→ **WORK ORDER**
Give back the line that contains "Groups 3, 4, 5, 9. -/" and every following line, exactly as they appear, through the end of the data.

→ **MATERIAL FOR THIS EXERCISE**
-- ==== Sys2Proof/Tests/Slice0.lean ====
section
/-! SUPPORT. Tests: the WellFormed smoke test, a written-out word for every constructor, the spec's own vectors
(spec/95_test_vectors.md; the id or the section stands in each docstring), the host's two entry points, and for every
obligation with hypotheses a state and operands that meet them. -/

namespace Sys2Proof.Tests

open Sys2Proof.Machine

/-! ### Small states -/

/-- The vectors' configuration: FONT_BASE = 0x050; SHIFT_SRC_VY and SPRITE_WRAP as the vector says. -/
def refConfig (shiftVy wrap : Bool) : Config where
  shiftSrcVy := shiftVy
  spriteWrap := wrap
  fontBase := 0x050#12
  fontData := customaryFont
  rngSource := 0

/-- The vectors' start state. -/
def boot : State := State.resetWith (refConfig false false)
/-- The same with SHIFT_SRC_VY true. -/
def bootVy : State := State.resetWith (refConfig true false)
/-- The same with SPRITE_WRAP true. -/
def bootWrap : State := State.resetWith (refConfig false true)

/-- Preset registers. -/
def presetV (s : State) (regs : List (Nibble × Byte)) : State := regs.foldl (fun s r => s.writeV r.1 r.2) s

/-- Preset cells of the display. -/
def presetCells (s : State) (cells : List (Fin 64 × Fin 32)) : State :=
  { s with disp := cells.foldl (fun d c => flipPixel d c.1 c.2) s.disp }

/-- The state after one `Step` on the word, placed at PC. -/
def after (w : Word) (s : State) : State :=
  match step (s.placeWord w) with
  | .next t => t
  | .fault _ => s
  | .refused _ => s

/-- The state after a host operation. -/
def performed (op : HostOp) (s : State) : State :=
  match perform op s with
  | .next t => t
  | .fault _ => s
  | .refused _ => s

/-- A byte of memory as a number. -/
def peek (s : State) (a : Nat) : Nat := (s.memRead a).toNat

/-! ### WellFormed: an ill-formed term for each check -/

/-- 5XY_ with 7 in the ignored nibble is no canonical spelling (R67); with 0 it is. -/
theorem test_wellFormed_seReg :
    Instr.wellFormed (.seReg 1#4 2#4 7#4) = false ∧ Instr.wellFormed (.seReg 1#4 2#4 0#4) = true := by decide

/-- 9XY_ with 7 in the ignored nibble is no canonical spelling (R67); with 0 it is. -/
theorem test_wellFormed_sneReg :
    Instr.wellFormed (.sneReg 0xA#4 0xB#4 7#4) = false ∧ Instr.wellFormed (.sneReg 0xA#4 0xB#4 0#4) = true := by decide

/-! ### Decoding: a word for every constructor, written out from R66's patterns -/

/-- Groups 0, 1, 2, B: 0000 0000 1110 0000, 0000 0000 1110 1110, 0001 nnnn..., 0010 nnnn..., 1011 nnnn.... -/
theorem test_decode_jumps :
    decode 0b0000000011100000#16 = .ok .cls ∧ decode 0b0000000011101110#16 = .ok .ret ∧
    decode 0b0001001000110100#16 = .ok (.jp 0x234#12) ∧ decode 0b0010101010111100#16 = .ok (.call 0xABC#12) ∧
    decode 0b1011001100000000#16 = .ok (.jpV0 0x300#12) := by decide

/-- Groups 3, 4, 5, 9. -/
theorem test_decode_skips :
    decode 0b0011001100101010#16 = .ok (.seImm 3#4 0x2A#8) ∧ decode 0b0100001100101010#16 = .ok (.sneImm 3#4 0x2A#8) ∧
    decode 0b0101000100101111#16 = .ok (.seReg 1#4 2#4 0xF#4) ∧
    decode 0b1001101010110111#16 = .ok (.sneReg 0xA#4 0xB#4 7#4) := by decide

→ **SOLUTION TO THIS EXERCISE**
/-- Groups 3, 4, 5, 9. -/
theorem test_decode_skips :
    decode 0b0011001100101010#16 = .ok (.seImm 3#4 0x2A#8) ∧ decode 0b0100001100101010#16 = .ok (.sneImm 3#4 0x2A#8) ∧
    decode 0b0101000100101111#16 = .ok (.seReg 1#4 2#4 0xF#4) ∧
    decode 0b1001101010110111#16 = .ok (.sneReg 0xA#4 0xB#4 7#4) := by decide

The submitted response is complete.